読売新聞から今まで報道各社の取材記事をまとめた総括的な記事が出されました。報道内容によると、その1やその2で危惧していた通りの児童相談所の支援内容であったことにがっかりしました。措置解除され自宅に子どもたちが戻ってから事件が起こるまで児童相談所のワーカーが亡くなった小学生や事件を起こした兄と結局一度も面談をしてなかったということです(3回の家庭訪問と5回の電話連絡はすべて母親との面談のみ)。特に7月21日未明にコンビニから警察に連絡があって警察が自宅に子どもたちを送り届けた段階でも親が不在だったにも関わらず、結局一度も子どもに話を聞いていないということに驚きました。亡くなった妹は夏休みになるまでは、学校での日々の見守りや担任の先生を中心とした声かけが効いていたと思います。しかし夏休みによってその日々の見守りがなくなりました。また高校に行ってなかった兄はまだ17歳でありながら、この4ヶ月間どこにもつながっていないということは、誰も彼のSOSに気がつかなかったということになります。

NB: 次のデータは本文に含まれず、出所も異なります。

-- ==== Sys2Proof/Laws/Bus.lean ====
section
/-! SUPPORT. What a bus access can do: a read depends on neither the CPU registers nor the cycle count, a write changes
neither, nor the PPU and the timer, nor the ROM image; which reads a write can change; what the DMA copy leaves; the
stack operations as updates. -/

namespace Sys2Proof.Machine

/-! ## The rows of R81 -/

/-- The rows of R81, each with its range of addresses. -/
theorem region_rows (a : Word) :
    (a.toNat < 0x8000 ∧ region a = .rom a.toNat) ∨
    (0x8000 ≤ a.toNat ∧ a.toNat < 0xA000 ∧ region a = .vram (a.toNat - 0x8000)) ∨
    (0xA000 ≤ a.toNat ∧ a.toNat < 0xC000 ∧ region a = .cartRam (a.toNat - 0xA000)) ∨
    (0xC000 ≤ a.toNat ∧ a.toNat < 0xE000 ∧ region a = .wram (a.toNat - 0xC000)) ∨
    (0xE000 ≤ a.toNat ∧ a.toNat < 0xFE00 ∧ region a = .wram (a.toNat - 0xE000)) ∨
    (0xFE00 ≤ a.toNat ∧ a.toNat < 0xFEA0 ∧ region a = .oam (a.toNat - 0xFE00)) ∨
    (0xFEA0 ≤ a.toNat ∧ a.toNat < 0xFF00 ∧ region a = .unusable) ∨
    (a.toNat = 0xFF00 ∧ region a = .joyp) ∨
    (0xFF10 ≤ a.toNat ∧ a.toNat < 0xFF40 ∧ region a = .apu (a.toNat - 0xFF00)) ∨
    (0xFF00 < a.toNat ∧ a.toNat < 0xFF80 ∧ ¬(0xFF10 ≤ a.toNat ∧ a.toNat < 0xFF40) ∧
      region a = .io (a.toNat - 0xFF00)) ∨
    (0xFF80 ≤ a.toNat ∧ a.toNat < 0xFFFF ∧ region a = .hram (a.toNat - 0xFF80)) ∨
    (a.toNat = 0xFFFF ∧ region a = .ie) := by
  have ha := a.isLt
  unfold region
  dsimp only
  generalize a.toNat = n at *
  by_cases h1 : n < 0x8000
  · rw [if_pos h1]; exact .inl ⟨h1, rfl⟩
  rw [if_neg h1]
  by_cases h2 : n < 0xA000
  · rw [if_pos h2]; exact .inr (.inl ⟨by omega, h2, rfl⟩)
  rw [if_neg h2]
  by_cases h3 : n < 0xC000
  · rw [if_pos h3]; exact .inr (.inr (.inl ⟨by omega, h3, rfl⟩))
  rw [if_neg h3]
  by_cases h4 : n < 0xE000
  · rw [if_pos h4]; exact .inr (.inr (.inr (.inl ⟨by omega, h4, rfl⟩)))
  rw [if_neg h4]
  by_cases h5 : n < 0xFE00
  · rw [if_pos h5]; exact .inr (.inr (.inr (.inr (.inl ⟨by omega, h5, rfl⟩))))
  rw [if_neg h5]
  by_cases h6 : n < 0xFEA0
  · rw [if_pos h6]; exact .inr (.inr (.inr (.inr (.inr (.inl ⟨by omega, h6, rfl⟩)))))
  rw [if_neg h6]
  by_cases h7 : n < 0xFF00
  · rw [if_pos h7]; exact .inr (.inr (.inr (.inr (.inr (.inr (.inl ⟨by omega, h7, rfl⟩))))))
  rw [if_neg h7]
  by_cases h8 : n = 0xFF00
  · rw [if_pos h8]; exact .inr (.inr (.inr (.inr (.inr (.inr (.inr (.inl ⟨h8, rfl⟩)))))))
  rw [if_neg h8]
  by_cases h9 : 0xFF10 ≤ n ∧ n < 0xFF40
  · rw [if_pos h9]; exact .inr (.inr (.inr (.inr (.inr (.inr (.inr (.inr (.inl ⟨h9.1, h9.2, rfl⟩))))))))
  rw [if_neg h9]
  by_cases h10 : n < 0xFF80
  · rw [if_pos h10]
    exact .inr (.inr (.inr (.inr (.inr (.inr (.inr (.inr (.inr (.inl ⟨by omega, h10, h9, rfl⟩)))))))))
  rw [if_neg h10]
  by_cases h11 : n < 0xFFFF
  · rw [if_pos h11]
    exact .inr (.inr (.inr (.inr (.inr (.inr (.inr (.inr (.inr (.inr (.inl ⟨by omega, h11, rfl⟩))))))))))
  rw [if_neg h11]
  exact .inr (.inr (.inr (.inr (.inr (.inr (.inr (.inr (.inr (.inr (.inr ⟨by omega, rfl⟩))))))))))

/-! The index that a region carries is the address less the row's base. -/

theorem region_rom {a : Word} {k : Nat} (h : region a = .rom k) : a.toNat = k ∧ k < 0x8000 := by
  rcases region_rows a with r | r | r | r | r | r | r | r | r | r | r | r <;>
    simp only [h, Region.rom.injEq, reduceCtorEq, and_false] at r
  omega

theorem region_vram {a : Word} {i : Nat} (h : region a = .vram i) : a.toNat = 0x8000 + i ∧ i < 0x2000 := by
  rcases region_rows a with r | r | r | r | r | r | r | r | r | r | r | r <;>
    simp only [h, Region.vram.injEq, reduceCtorEq, and_false] at r
  omega

theorem region_cartRam {a : Word} {i : Nat} (h : region a = .cartRam i) : a.toNat = 0xA000 + i ∧ i < 0x2000 := by
  rcases region_rows a with r | r | r | r | r | r | r | r | r | r | r | r <;>
    simp only [h, Region.cartRam.injEq, reduceCtorEq, and_false] at r
  omega

theorem region_wram {a : Word} {i : Nat} (h : region a = .wram i) :
    (a.toNat = 0xC000 + i ∧ i < 0x2000) ∨ (a.toNat = 0xE000 + i ∧ i < 0x1E00) := by
  rcases region_rows a with r | r | r | r | r | r | r | r | r | r | r | r <;>
    simp only [h, Region.wram.injEq, reduceCtorEq, and_false] at r <;>
    omega

theorem region_oam {a : Word} {i : Nat} (h : region a = .oam i) : a.toNat = 0xFE00 + i ∧ i < 160 := by
  rcases region_rows a with r | r | r | r | r | r | r | r | r | r | r | r <;>
    simp only [h, Region.oam.injEq, reduceCtorEq, and_false] at r
  omega

theorem region_apu {a : Word} {k : Nat} (h : region a = .apu k) : a.toNat = 0xFF00 + k ∧ 0x10 ≤ k ∧ k < 0x40 := by
  rcases region_rows a with r | r | r | r | r | r | r | r | r | r | r | r <;>
    simp only [h, Region.apu.injEq, reduceCtorEq, and_false] at r
  omega

theorem region_io {a : Word} {k : Nat} (h : region a = .io k) :
    a.toNat = 0xFF00 + k ∧ k < 0x80 ∧ k ≠ 0 ∧ (k < 0x10 ∨ 0x40 ≤ k) := by
  rcases region_rows a with r | r | r | r | r | r | r | r | r | r | r | r <;>
    simp only [h, Region.io.injEq, reduceCtorEq, and_false] at r
  omega

theorem region_hram {a : Word} {i : Nat} (h : region a = .hram i) : a.toNat = 0xFF80 + i ∧ i < 127 := by
  rcases region_rows a with r | r | r | r | r | r | r | r | r | r | r | r <;>
    simp only [h, Region.hram.injEq, reduceCtorEq, and_false] at r
  omega

/-! ## Reads -/

theorem readRegion_setCpu (s : State) (c : Cpu) (r : Region) : readRegion (s.setCpu c) r = readRegion s r := by
  cases r <;> rfl

theorem readRegion_withCycles (s : State) (n : Nat) (r : Region) : readRegion (s.withCycles n) r = readRegion s r := by
  cases r <;> rfl

@[simp] theorem memRead_setCpu (s : State) (c : Cpu) (a : Word) : memRead (s.setCpu c) a = memRead s a :=
  readRegion_setCpu s c _

@[simp] theorem memRead_withCycles (s : State) (n : Nat) (a : Word) : memRead (s.withCycles n) a = memRead s a :=
  readRegion_withCycles s n _

/-- What a read returns is a function of the arrays, the cartridge, the APU and the joypad. -/
theorem readRegion_congr {s t : State} (hm : t.mem = s.mem) (hc : t.cart = s.cart) (ha : t.apu = s.apu)
    (hj : t.joypad = s.joypad) (r : Region) : readRegion t r = readRegion s r := by
  obtain ⟨cpu, mem, cart, ppu, apu, timer, joypad, cycles⟩ := t
  simp only at hm hc ha hj
  subst hm hc ha hj
  cases r <;> rfl

theorem SameDevices.reads {s t : State} (h : SameDevices s t) : SameReads s t :=
  fun _ => readRegion_congr h.1 h.2.1 h.2.2.2.1 h.2.2.2.2.2 _

/-! ## The DMA copy -/

theorem dmaCopy_setCpu (v : Byte) (n : Nat) (s : State) (c : Cpu) :
    dmaCopy v n (s.setCpu c) = (dmaCopy v n s).setCpu c := by
  induction n with
  | zero => rfl
  | succ n ih => simp only [dmaCopy, ih, memRead_setCpu]; rfl

theorem dmaCopy_withCycles (v : Byte) (n : Nat) (s : State) (k : Nat) :
    dmaCopy v n (s.withCycles k) = (dmaCopy v n s).withCycles k := by
  induction n with
  | zero => rfl
  | succ n ih => simp only [dmaCopy, ih, memRead_withCycles]; rfl

/-- The copy changes OAM and nothing else. -/
theorem dmaCopy_eq (v : Byte) (n : Nat) (s : State) :
    dmaCopy v n s = { s with mem := { s.mem with oam := (dmaCopy v n s).mem.oam } } := by
  induction n with
  | zero => rfl
  | succ n ih => simp only [dmaCopy]; generalize memRead _ _ = b; rw [ih]; rfl

/-- The source of turn i of the copy. -/
def dmaSource (v : Byte) (i : Nat) : Word := joinBytes v 0 + BitVec.ofNat 16 i

theorem dmaSource_toNat (v : Byte) {i : Nat} (hi : i < 160) : (dmaSource v i).toNat = v.toNat * 256 + i := by
  have := v.isLt
  simp only [dmaSource, BitVec.toNat_add, joinBytes_toNat, BitVec.toNat_ofNat, BitVec.ofNat_eq_ofNat]
  omega

/-- A copy that reads OAM reads the byte it is about to write. -/
theorem dmaSource_oam {v : Byte} {i j : Nat} (hi : i < 160) (h : region (dmaSource v i) = .oam j) : j = i := by
  have hv := v.isLt
  have h1 := region_oam h
  rw [dmaSource_toNat v hi] at h1
  omega

theorem readRegion_of_oam {s t : State} {m : Memory} (ht : t = { s with mem := { s.mem with oam := m } }) {r : Region}
    (hr : ∀ j, r = .oam j → m.read j = s.mem.oam.read j) : readRegion t r = readRegion s r := by
  subst ht
  cases r <;> first | rfl | exact hr _ rfl

/-- The loop of R88 after `n` turns: the first `n` bytes of OAM are what the bus gave before it, and the others are
unchanged. -/
theorem dmaCopy_oam (v : Byte) (s : State) {n : Nat} (hn : n ≤ 160) (i : Nat) :
    (dmaCopy v n s).mem.oam.read i = if i < n then memRead s (dmaSource v i) else s.mem.oam.read i := by
  induction n generalizing i with
  | zero => simp [dmaCopy]
  | succ n ih =>
    have hn' : n ≤ 160 := by omega
    have key : memRead (dmaCopy v n s) (dmaSource v n) = memRead s (dmaSource v n) := by
      refine readRegion_of_oam (dmaCopy_eq v n s) (fun j hj => ?_)
      have hji := dmaSource_oam (by omega) hj
      rw [ih hn' j, if_neg (by omega)]
    have key' : memRead (dmaCopy v n s) (joinBytes v 0 + BitVec.ofNat 16 n) = memRead s (dmaSource v n) := key
    simp only [dmaCopy, State.setOam_mem_oam, key', Cells.read_write, ih hn']
    by_cases h : i = n
    · subst h; simp
    · have : (i < n + 1) ↔ i < n := by omega
      simp [h, this]

/-! ## Writes -/

theorem oamDma_setCpu (v : Byte) (s : State) (c : Cpu) : oamDma v (s.setCpu c) = (oamDma v s).setCpu c :=
  dmaCopy_setCpu v 160 (s.setIo Io.dma v) c

theorem oamDma_withCycles (v : Byte) (s : State) (n : Nat) : oamDma v (s.withCycles n) = (oamDma v s).withCycles n :=
  dmaCopy_withCycles v 160 (s.setIo Io.dma v) n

この件について、多くの人が「家に戻らず施設にいた方が幸せだった」と話しますが、兄については高校に行ってない17歳なので、基本的にはもう児童福祉施設を利用することは難しい状況だったはずです。そして日本ではこの世代をサポートする支援が本当に手薄です(大津市に関していえばほぼ皆無)。そして唯一その兄とつながりがあった児童相談所を責める声も聞こえてきますが、児童相談所のワーカーが一人100ケース近くを担当していることはあまり知られていません。最新の滋賀県のデータでは、昨年度滋賀県で児童虐待の相談対応件数は8201件、そのうち一時保護所に保護したケースは年間でたった188件。つまりこの事件は特別、手薄な対応ではなく(実際に最初の報道で児童相談所からは手続き通りに対応してきたとコメントしています)、今の児童虐待の支援は、今回の事件が起きた家庭のように、月数回の電話や訪問による見守り支援であり、特に今回の事件のように子どもの声をワーカーが聞いていないということは多々あります(というか最近のスクールソーシャルワークや児童相談所界隈では、ケース会議やスクリーニングなどが重視され、子どもと直接出会うケースワークがあまりに軽視されています)。

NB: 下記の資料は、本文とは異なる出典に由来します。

-- ==== Sys2Proof/Tests/Slice0.lean ====
section
/-! SUPPORT. Tests: well-formedness and decoding, one step on small states with the results of 95_test_vectors.md, and
for each obligation with hypotheses a state and operands that meet them. -/

namespace Sys2Proof.Tests

open Sys2Proof Sys2Proof.Machine

/-! ## Well-formedness: an ill-formed byte sequence for each check -/

theorem test_wf_refuses_no_byte : hasOpcode [] = false ∧ wellFormedBytes [] = false := by decide

theorem test_wf_refuses_short : hasOpcodeLength [0xCB] = false ∧ wellFormedBytes [0x01, 0x34] = false := by decide

theorem test_wf_refuses_long : hasOpcodeLength [0x00, 0x00] = false ∧ wellFormedBytes [0x3E, 0x45, 0x00] = false := by decide

theorem test_wf_accepts : wellFormedBytes [0xCB, 0x37] = true ∧ wellFormedBytes [0x01, 0x34, 0x12] = true := by decide

theorem test_decode_refuses_no_byte : decode [] = .error .noBytes := rfl

theorem test_decode_refuses_short : decode [0x01, 0x34] = .error (.truncated 3) := rfl

/-! ## Decoding: the words of the opcode map of 30_encoding.md (R146, R147), a row of it in each theorem. The bytes
after the opcode are 0x34 and 0x12, so an immediate `nn` is 0x1234 (R145). -/

theorem test_decode_0x :
    [0x00, 0x01, 0x02, 0x03, 0x04, 0x05, 0x06, 0x07, 0x08, 0x09, 0x0A, 0x0B, 0x0C, 0x0D, 0x0E, 0x0F].map (fun op : Byte => decodeBytes op 0x34 0x12) =
    [.nop, .ldBcNn 0x1234#16, .ldIndBcA, .incBc, .incB, .decB,
     .ldBN 0x34#8, .rlca, .ldIndNnSp 0x1234#16, .addHlBc, .ldAIndBc, .decBc,
     .incC, .decC, .ldCN 0x34#8, .rrca] := by decide

theorem test_decode_1x :
    [0x10, 0x11, 0x12, 0x13, 0x14, 0x15, 0x16, 0x17, 0x18, 0x19, 0x1A, 0x1B, 0x1C, 0x1D, 0x1E, 0x1F].map (fun op : Byte => decodeBytes op 0x34 0x12) =
    [.stop 0x34#8, .ldDeNn 0x1234#16, .ldIndDeA, .incDe, .incD, .decD,
     .ldDN 0x34#8, .rla, .jrE8 0x34#8, .addHlDe, .ldAIndDe, .decDe,
     .incE, .decE, .ldEN 0x34#8, .rra] := by decide

theorem test_decode_2x :
    [0x20, 0x21, 0x22, 0x23, 0x24, 0x25, 0x26, 0x27, 0x28, 0x29, 0x2A, 0x2B, 0x2C, 0x2D, 0x2E, 0x2F].map (fun op : Byte => decodeBytes op 0x34 0x12) =
    [.jrNzE8 0x34#8, .ldHlNn 0x1234#16, .ldIndHliA, .incHl, .incH, .decH,
     .ldHN 0x34#8, .daa, .jrZE8 0x34#8, .addHlHl, .ldAIndHli, .decHl,
     .incL, .decL, .ldLN 0x34#8, .cpl] := by decide

theorem test_decode_3x :
    [0x30, 0x31, 0x32, 0x33, 0x34, 0x35, 0x36, 0x37, 0x38, 0x39, 0x3A, 0x3B, 0x3C, 0x3D, 0x3E, 0x3F].map (fun op : Byte => decodeBytes op 0x34 0x12) =
    [.jrNcE8 0x34#8, .ldSpNn 0x1234#16, .ldIndHldA, .incSp, .incIndHl, .decIndHl,
     .ldIndHlN 0x34#8, .scf, .jrCE8 0x34#8, .addHlSp, .ldAIndHld, .decSp,
     .incA, .decA, .ldAN 0x34#8, .ccf] := by decide

theorem test_decode_4x :
    [0x40, 0x41, 0x42, 0x43, 0x44, 0x45, 0x46, 0x47, 0x48, 0x49, 0x4A, 0x4B, 0x4C, 0x4D, 0x4E, 0x4F].map (fun op : Byte => decodeBytes op 0x34 0x12) =
    [.ldBB, .ldBC, .ldBD, .ldBE, .ldBH, .ldBL,
     .ldBIndHl, .ldBA, .ldCB, .ldCC, .ldCD, .ldCE,
     .ldCH, .ldCL, .ldCIndHl, .ldCA] := by decide

theorem test_decode_5x :
    [0x50, 0x51, 0x52, 0x53, 0x54, 0x55, 0x56, 0x57, 0x58, 0x59, 0x5A, 0x5B, 0x5C, 0x5D, 0x5E, 0x5F].map (fun op : Byte => decodeBytes op 0x34 0x12) =
    [.ldDB, .ldDC, .ldDD, .ldDE, .ldDH, .ldDL,
     .ldDIndHl, .ldDA, .ldEB, .ldEC, .ldED, .ldEE,
     .ldEH, .ldEL, .ldEIndHl, .ldEA] := by decide

theorem test_decode_6x :
    [0x60, 0x61, 0x62, 0x63, 0x64, 0x65, 0x66, 0x67, 0x68, 0x69, 0x6A, 0x6B, 0x6C, 0x6D, 0x6E, 0x6F].map (fun op : Byte => decodeBytes op 0x34 0x12) =
    [.ldHB, .ldHC, .ldHD, .ldHE, .ldHH, .ldHL,
     .ldHIndHl, .ldHA, .ldLB, .ldLC, .ldLD, .ldLE,
     .ldLH, .ldLL, .ldLIndHl, .ldLA] := by decide

theorem test_decode_7x :
    [0x70, 0x71, 0x72, 0x73, 0x74, 0x75, 0x76, 0x77, 0x78, 0x79, 0x7A, 0x7B, 0x7C, 0x7D, 0x7E, 0x7F].map (fun op : Byte => decodeBytes op 0x34 0x12) =
    [.ldIndHlB, .ldIndHlC, .ldIndHlD, .ldIndHlE, .ldIndHlH, .ldIndHlL,
     .halt, .ldIndHlA, .ldAB, .ldAC, .ldAD, .ldAE,
     .ldAH, .ldAL, .ldAIndHl, .ldAA] := by decide

theorem test_decode_8x :
    [0x80, 0x81, 0x82, 0x83, 0x84, 0x85, 0x86, 0x87, 0x88, 0x89, 0x8A, 0x8B, 0x8C, 0x8D, 0x8E, 0x8F].map (fun op : Byte => decodeBytes op 0x34 0x12) =
    [.addAB, .addAC, .addAD, .addAE, .addAH, .addAL,
     .addAIndHl, .addAA, .adcAB, .adcAC, .adcAD, .adcAE,
     .adcAH, .adcAL, .adcAIndHl, .adcAA] := by decide

theorem test_decode_9x :
    [0x90, 0x91, 0x92, 0x93, 0x94, 0x95, 0x96, 0x97, 0x98, 0x99, 0x9A, 0x9B, 0x9C, 0x9D, 0x9E, 0x9F].map (fun op : Byte => decodeBytes op 0x34 0x12) =
    [.subB, .subC, .subD, .subE, .subH, .subL,
     .subIndHl, .subA, .sbcAB, .sbcAC, .sbcAD, .sbcAE,
     .sbcAH, .sbcAL, .sbcAIndHl, .sbcAA] := by decide

theorem test_decode_Ax :
    [0xA0, 0xA1, 0xA2, 0xA3, 0xA4, 0xA5, 0xA6, 0xA7, 0xA8, 0xA9, 0xAA, 0xAB, 0xAC, 0xAD, 0xAE, 0xAF].map (fun op : Byte => decodeBytes op 0x34 0x12) =
    [.andB, .andC, .andD, .andE, .andH, .andL,
     .andIndHl, .andA, .xorB, .xorC, .xorD, .xorE,
     .xorH, .xorL, .xorIndHl, .xorA] := by decide

theorem test_decode_Bx :
    [0xB0, 0xB1, 0xB2, 0xB3, 0xB4, 0xB5, 0xB6, 0xB7, 0xB8, 0xB9, 0xBA, 0xBB, 0xBC, 0xBD, 0xBE, 0xBF].map (fun op : Byte => decodeBytes op 0x34 0x12) =
    [.orB, .orC, .orD, .orE, .orH, .orL,
     .orIndHl, .orA, .cpB, .cpC, .cpD, .cpE,
     .cpH, .cpL, .cpIndHl, .cpA] := by decide

theorem test_decode_Cx :
    [0xC0, 0xC1, 0xC2, 0xC3, 0xC4, 0xC5, 0xC6, 0xC7, 0xC8, 0xC9, 0xCA, 0xCC, 0xCD, 0xCE, 0xCF].map (fun op : Byte => decodeBytes op 0x34 0x12) =
    [.retNz, .popBc, .jpNzNn 0x1234#16, .jpNn 0x1234#16, .callNzNn 0x1234#16, .pushBc,
     .addAN 0x34#8, .rst00, .retZ, .ret, .jpZNn 0x1234#16, .callZNn 0x1234#16,
     .callNn 0x1234#16, .adcAN 0x34#8, .rst08] := by decide

theorem test_decode_Dx :
    [0xD0, 0xD1, 0xD2, 0xD3, 0xD4, 0xD5, 0xD6, 0xD7, 0xD8, 0xD9, 0xDA, 0xDB, 0xDC, 0xDD, 0xDE, 0xDF].map (fun op : Byte => decodeBytes op 0x34 0x12) =
    [.retNc, .popDe, .jpNcNn 0x1234#16, .illegalD3, .callNcNn 0x1234#16, .pushDe,
     .subN 0x34#8, .rst10, .retC, .reti, .jpCNn 0x1234#16, .illegalDB,
     .callCNn 0x1234#16, .illegalDD, .sbcAN 0x34#8, .rst18] := by decide

theorem test_decode_Ex :
    [0xE0, 0xE1, 0xE2, 0xE3, 0xE4, 0xE5, 0xE6, 0xE7, 0xE8, 0xE9, 0xEA, 0xEB, 0xEC, 0xED, 0xEE, 0xEF].map (fun op : Byte => decodeBytes op 0x34 0x12) =
    [.ldhIndNA 0x34#8, .popHl, .ldIndCA, .illegalE3, .illegalE4, .pushHl,
     .andN 0x34#8, .rst20, .addSpE8 0x34#8, .jpHl, .ldIndNnA 0x1234#16, .illegalEB,
     .illegalEC, .illegalED, .xorN 0x34#8, .rst28] := by decide

theorem test_decode_Fx :
    [0xF0, 0xF1, 0xF2, 0xF3, 0xF4, 0xF5, 0xF6, 0xF7, 0xF8, 0xF9, 0xFA, 0xFB, 0xFC, 0xFD, 0xFE, 0xFF].map (fun op : Byte => decodeBytes op 0x34 0x12) =
    [.ldhAIndN 0x34#8, .popAf, .ldAIndC, .di, .illegalF4, .pushAf,
     .orN 0x34#8, .rst30, .ldHlSpE8 0x34#8, .ldSpHl, .ldAIndNn 0x1234#16, .ei,
     .illegalFC, .illegalFD, .cpN 0x34#8, .rst38] := by decide

theorem test_decode_cb_0x :
    [0x00, 0x01, 0x02, 0x03, 0x04, 0x05, 0x06, 0x07, 0x08, 0x09, 0x0A, 0x0B, 0x0C, 0x0D, 0x0E, 0x0F].map (fun op2 : Byte => decodeBytes 0xCB op2 0x12) =
    [.rlcB, .rlcC, .rlcD, .rlcE, .rlcH, .rlcL, .rlcIndHl, .rlcA,
     .rrcB, .rrcC, .rrcD, .rrcE, .rrcH, .rrcL, .rrcIndHl, .rrcA] := by decide

theorem test_decode_cb_1x :
    [0x10, 0x11, 0x12, 0x13, 0x14, 0x15, 0x16, 0x17, 0x18, 0x19, 0x1A, 0x1B, 0x1C, 0x1D, 0x1E, 0x1F].map (fun op2 : Byte => decodeBytes 0xCB op2 0x12) =
    [.rlB, .rlC, .rlD, .rlE, .rlH, .rlL, .rlIndHl, .rlA,
     .rrB, .rrC, .rrD, .rrE, .rrH, .rrL, .rrIndHl, .rrA] := by decide

theorem test_decode_cb_2x :
    [0x20, 0x21, 0x22, 0x23, 0x24, 0x25, 0x26, 0x27, 0x28, 0x29, 0x2A, 0x2B, 0x2C, 0x2D, 0x2E, 0x2F].map (fun op2 : Byte => decodeBytes 0xCB op2 0x12) =
    [.slaB, .slaC, .slaD, .slaE, .slaH, .slaL, .slaIndHl, .slaA,
     .sraB, .sraC, .sraD, .sraE, .sraH, .sraL, .sraIndHl, .sraA] := by decide

theorem test_decode_cb_3x :
    [0x30, 0x31, 0x32, 0x33, 0x34, 0x35, 0x36, 0x37, 0x38, 0x39, 0x3A, 0x3B, 0x3C, 0x3D, 0x3E, 0x3F].map (fun op2 : Byte => decodeBytes 0xCB op2 0x12) =
    [.swapB, .swapC, .swapD, .swapE, .swapH, .swapL, .swapIndHl, .swapA,
     .srlB, .srlC, .srlD, .srlE, .srlH, .srlL, .srlIndHl, .srlA] := by decide

theorem test_decode_cb_4x :
    [0x40, 0x41, 0x42, 0x43, 0x44, 0x45, 0x46, 0x47, 0x48, 0x49, 0x4A, 0x4B, 0x4C, 0x4D, 0x4E, 0x4F].map (fun op2 : Byte => decodeBytes 0xCB op2 0x12) =
    [.bit0B, .bit0C, .bit0D, .bit0E, .bit0H, .bit0L, .bit0IndHl, .bit0A,
     .bit1B, .bit1C, .bit1D, .bit1E, .bit1H, .bit1L, .bit1IndHl, .bit1A] := by decide

theorem test_decode_cb_5x :
    [0x50, 0x51, 0x52, 0x53, 0x54, 0x55, 0x56, 0x57, 0x58, 0x59, 0x5A, 0x5B, 0x5C, 0x5D, 0x5E, 0x5F].map (fun op2 : Byte => decodeBytes 0xCB op2 0x12) =
    [.bit2B, .bit2C, .bit2D, .bit2E, .bit2H, .bit2L, .bit2IndHl, .bit2A,
     .bit3B, .bit3C, .bit3D, .bit3E, .bit3H, .bit3L, .bit3IndHl, .bit3A] := by decide

theorem test_decode_cb_6x :
    [0x60, 0x61, 0x62, 0x63, 0x64, 0x65, 0x66, 0x67, 0x68, 0x69, 0x6A, 0x6B, 0x6C, 0x6D, 0x6E, 0x6F].map (fun op2 : Byte => decodeBytes 0xCB op2 0x12) =
    [.bit4B, .bit4C, .bit4D, .bit4E, .bit4H, .bit4L, .bit4IndHl, .bit4A,
     .bit5B, .bit5C, .bit5D, .bit5E, .bit5H, .bit5L, .bit5IndHl, .bit5A] := by decide

theorem test_decode_cb_7x :
    [0x70, 0x71, 0x72, 0x73, 0x74, 0x75, 0x76, 0x77, 0x78, 0x79, 0x7A, 0x7B, 0x7C, 0x7D, 0x7E, 0x7F].map (fun op2 : Byte => decodeBytes 0xCB op2 0x12) =
    [.bit6B, .bit6C, .bit6D, .bit6E, .bit6H, .bit6L, .bit6IndHl, .bit6A,
     .bit7B, .bit7C, .bit7D, .bit7E, .bit7H, .bit7L, .bit7IndHl, .bit7A] := by decide

theorem test_decode_cb_8x :
    [0x80, 0x81, 0x82, 0x83, 0x84, 0x85, 0x86, 0x87, 0x88, 0x89, 0x8A, 0x8B, 0x8C, 0x8D, 0x8E, 0x8F].map (fun op2 : Byte => decodeBytes 0xCB op2 0x12) =
    [.res0B, .res0C, .res0D, .res0E, .res0H, .res0L, .res0IndHl, .res0A,
     .res1B, .res1C, .res1D, .res1E, .res1H, .res1L, .res1IndHl, .res1A] := by decide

これから県で検証委員会がたち上がるということですが、おそらく過去の例から検証委員会の再発予防は児童相談所の機能強化という話でまとまり、職員が一人増員されるとかスーパーヴィジョン体制を強化するという結論におさまるような予感がします。もちろんそれも大事ですが、今回事件に巻き込まれた二人の子どもや家庭にとって必要だったのは、直接あたたかさを感じる人とのつながりや居場所ではなかったのかと思います。が、この手の検証委員会による再発予防でそのような提案をされることはあまりありません。そして居場所が増えても、今回の事件もそうですが、地域の民間の居場所は出会うきっかけがなければ身近な地域で苦しんでいる子ども若者がいてもサポート出来ません(実際に今回はうちの居場所にこの子どもたちがつながる機会はありませんでした)。

今回の事件は報道にも書かれていますが、おそらく夏休みに入って一週間たらずで急激に悪化して、誰も最悪の事態に気がつかなかったということでした。今、コロナの感染拡大に伴って、また一斉休校論が議論されはじめました。すでに夏休みの延長を決めた自治体や学校も出てきています。今回の大津の事件から学んで欲しいのですが、その一週間延長や安易な休校によって家庭が苦しい子どもたちがどれだけ絶望に追いやられるのか考えて、せめて休校するならその対策をきちんと講じてからにして欲しいということです(昨年度のコロナによって亡くなった子どもの数と自死で亡くなった子どもの数を考えれば感情論でなく、子どもの命を守るために優先すべき課題としてどちらが上かわかりますよね)。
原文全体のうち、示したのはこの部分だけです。